Last spring the buttercups were taking over the hay field badly so I sprayed sometime around the middle of April and baled May 6. I was very happy with how weedmaster worked. Two weeks ago I sprayed weedmaster when I saw the first buttercups coming up. I have not really seen the chickweed die out like it did with the buttercups last year. I sprayed the same rate as last year. Does weedmaster work better in hotter temperatures? Just trying to figure out what’s going on. Thanks


----------



## vhaby (Dec 30, 2009)

I'm not the person to answer your question, but WeedMaster is my go to herbicide for controlling most broadleaf weeds, winter, spring, and summer, beginning with spot spraying a few remaining Texas Groundsel weeds in late winter to killing goat weed in summer. It does not effectively control Carolina horsenettle, so I add some GrazonNext HL to the tank to control the horsenettle. Did you use the same amount of surfactant this year as you did last year?


----------



## Vol (Jul 5, 2009)

Yes, WM works better when daytime temps are above sixty and lows forty and above from my observations.

Regards, Mike


----------



## TJ Hendren (May 12, 2017)

As with any 2,4,D based herbicide the warmer the better.


----------



## Hayman1 (Jul 6, 2013)

For those of you who use Weedmaster or Brash, has it been fully effective on Speedwell and if so, at what rate and how warm does it have to be at night?

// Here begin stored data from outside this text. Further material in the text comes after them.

-- ==== Sys2Proof/Tests/Slice0.lean ====
section
/-! SUPPORT. Tests against values of spec/95_test_vectors.md, and for every statement with hypotheses a witness that meets them. -/

-- One theorem after another: elaborating them side by side asks for more threads than a compile of this file alone may have.
set_option Elab.async false

namespace Sys2Proof.Tests

open Sys2Proof.Machine

/-! Small states -/

/-- One context `c` with the bytes `bs` on its command port. -/
def small (c : Context) (bs : List Byte) : State :=
  { State.reset with engine := { Engine.reset with ctx := c, cmdPort := bs } }

/-- A context of fill `n` whose buffer holds `'a'` throughout. -/
def filled (n : Fin 64) : Context :=
  { Context.reset with buf := Vector.replicate 64 0x61, len := n, phase := .accumulating }

/-- The digest of "abc" (L1-2). -/
def abcDigest : DigestBytes :=
  #v[0xba, 0x78, 0x16, 0xbf, 0x8f, 0x01, 0xcf, 0xea, 0x41, 0x41, 0x40, 0xde, 0x5d, 0xae, 0x22, 0x23,
     0xb0, 0x03, 0x61, 0xa3, 0x96, 0x17, 0x7a, 0x9c, 0xb4, 0x10, 0xff, 0x61, 0xf2, 0x00, 0x15, 0xad]

/-- The chaining state after "abc" (§2.4). -/
def abcChain : Chain :=
  #v[0xba7816bf, 0x8f01cfea, 0x414140de, 0x5dae2223, 0xb00361a3, 0x96177a9c, 0xb410ff61, 0xf20015ad]

/-- The padded block of "abc" (§2.3). -/
def abcBlock : Block :=
  Vector.ofFn fun j : Fin 64 =>
    if j.val = 0 then 0x61 else if j.val = 1 then 0x62 else if j.val = 2 then 0x63
    else if j.val = 3 then 0x80 else if j.val = 63 then 0x18 else 0x00

/-- A context in Finalized that holds the digest of "abc". -/
def done : Context :=
  { Context.reset with h := abcChain, dig := some abcDigest, phase := .finalized }

/-- The context of an outcome. -/
def ctxOf : Host.Outcome State Fault Refusal → Option Context
  | .next t => some t.engine.ctx
  | .fault _ => none
  | .refused _ => none

/-- The bytes of the responses of an outcome. -/
def sent : Host.Outcome State Fault Refusal → List (List Byte)
  | .next t => t.engine.respPort.map Response.bytes
  | .fault _ => []
  | .refused _ => []

/-- The bytes left on the command port of an outcome. -/
def left : Host.Outcome State Fault Refusal → Option (List Byte)
  | .next t => some t.engine.cmdPort
  | .fault _ => none
  | .refused _ => none

/-! WellFormed (R43, R44) -/

theorem test_wellFormed_refuses_long_payload : (Instr.update (List.replicate (2 ^ 32) 0)).wellFormed = false := by
  rw [Bool.eq_false_iff]
  change ¬ (Instr.update _).WellFormed
  rw [update_wellFormed, List.length_replicate]
  exact Nat.lt_irrefl _

theorem test_wellFormed_admits_longest_payload : (Instr.update (List.replicate (2 ^ 32 - 1) 0)).WellFormed := by
  rw [update_wellFormed, List.length_replicate]
  decide

/-! Encodings written out (R41 to R46, §2.11) -/

theorem test_decode_create : decodeFrame [0b00000001] = .command .create [] := by decide
theorem test_decode_update_empty : decodeFrame [0b00000010, 0, 0, 0, 0] = .command (.update []) [] := by decide
theorem test_decode_update_abc :
    decodeFrame [0b00000010, 0, 0, 0, 3, 0x61, 0x62, 0x63, 0b00000011] =
      .command (.update [0x61, 0x62, 0x63]) [0b00000011] := by decide
theorem test_decode_update_length_order :
    decodeFrame ([0x02, 0, 0, 1, 0] ++ List.replicate 255 0x61) = .incomplete := by decide +kernel
theorem test_decode_finalize : decodeFrame [0b00000011] = .command .finalize [] := by decide
theorem test_decode_digest : decodeFrame [0b00000100] = .command .digest [] := by decide
theorem test_decode_hexDigest : decodeFrame [0b00000101] = .command .hexDigest [] := by decide
theorem test_decode_reserved :
    decodeFrame [0x00, 0x01] = .reserved 0x00 [0x01] ∧ decodeFrame [0x06] = .reserved 0x06 [] ∧
      decodeFrame [0x07] = .reserved 0x07 [] ∧ decodeFrame [0xff] = .reserved 0xff [] := by decide
theorem test_encode_update : encode (.update [0x61, 0x62, 0x63]) = [0x02, 0x00, 0x00, 0x00, 0x03, 0x61, 0x62, 0x63] := by
  decide
theorem test_table_rows_apart :
    opcodeTable.Pairwise (fun r q => r.pattern &&& (r.mask &&& q.mask) ≠ q.pattern &&& (r.mask &&& q.mask)) := by decide
theorem test_table_words :
    decodeTableWord 8 0x01 = some .create ∧ decodeTableWord 8 0x02 = some (.update []) ∧
      decodeTableWord 8 0x03 = some .finalize ∧ decodeTableWord 8 0x04 = some .digest ∧
      decodeTableWord 8 0x05 = some .hexDigest ∧ decodeTableWord 8 0x07 = none := by decide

I have been very unsuccessful with control of speedwell despite using multiple products over multiple years. saw a report out of NC that said 4-5 pt per ac of weedmaster would control speedwell.


----------



## Red Bank (Apr 28, 2019)

I used the same amount of surfactant and I spray 2 qts to the acre. I was thinking the warmer temps would be the difference just wanted to see what y’all thought and thanks for the replies. I am not sure what speedwell is so I can’t really help but I always spray 2 qts per acre which my southern states dealer advised me not to go over that.


----------



## Hayman1 (Jul 6, 2013)

Red Bank said:


> I used the same amount of surfactant and I spray 2 qts to the acre. I was thinking the warmer temps would be the difference just wanted to see what y'all thought and thanks for the replies. I am not sure what speedwell is so I can't really help but I always spray 2 qts per acre which my southern states dealer advised me not to go over that.


Looks a lot like chickweed with a blue flower


----------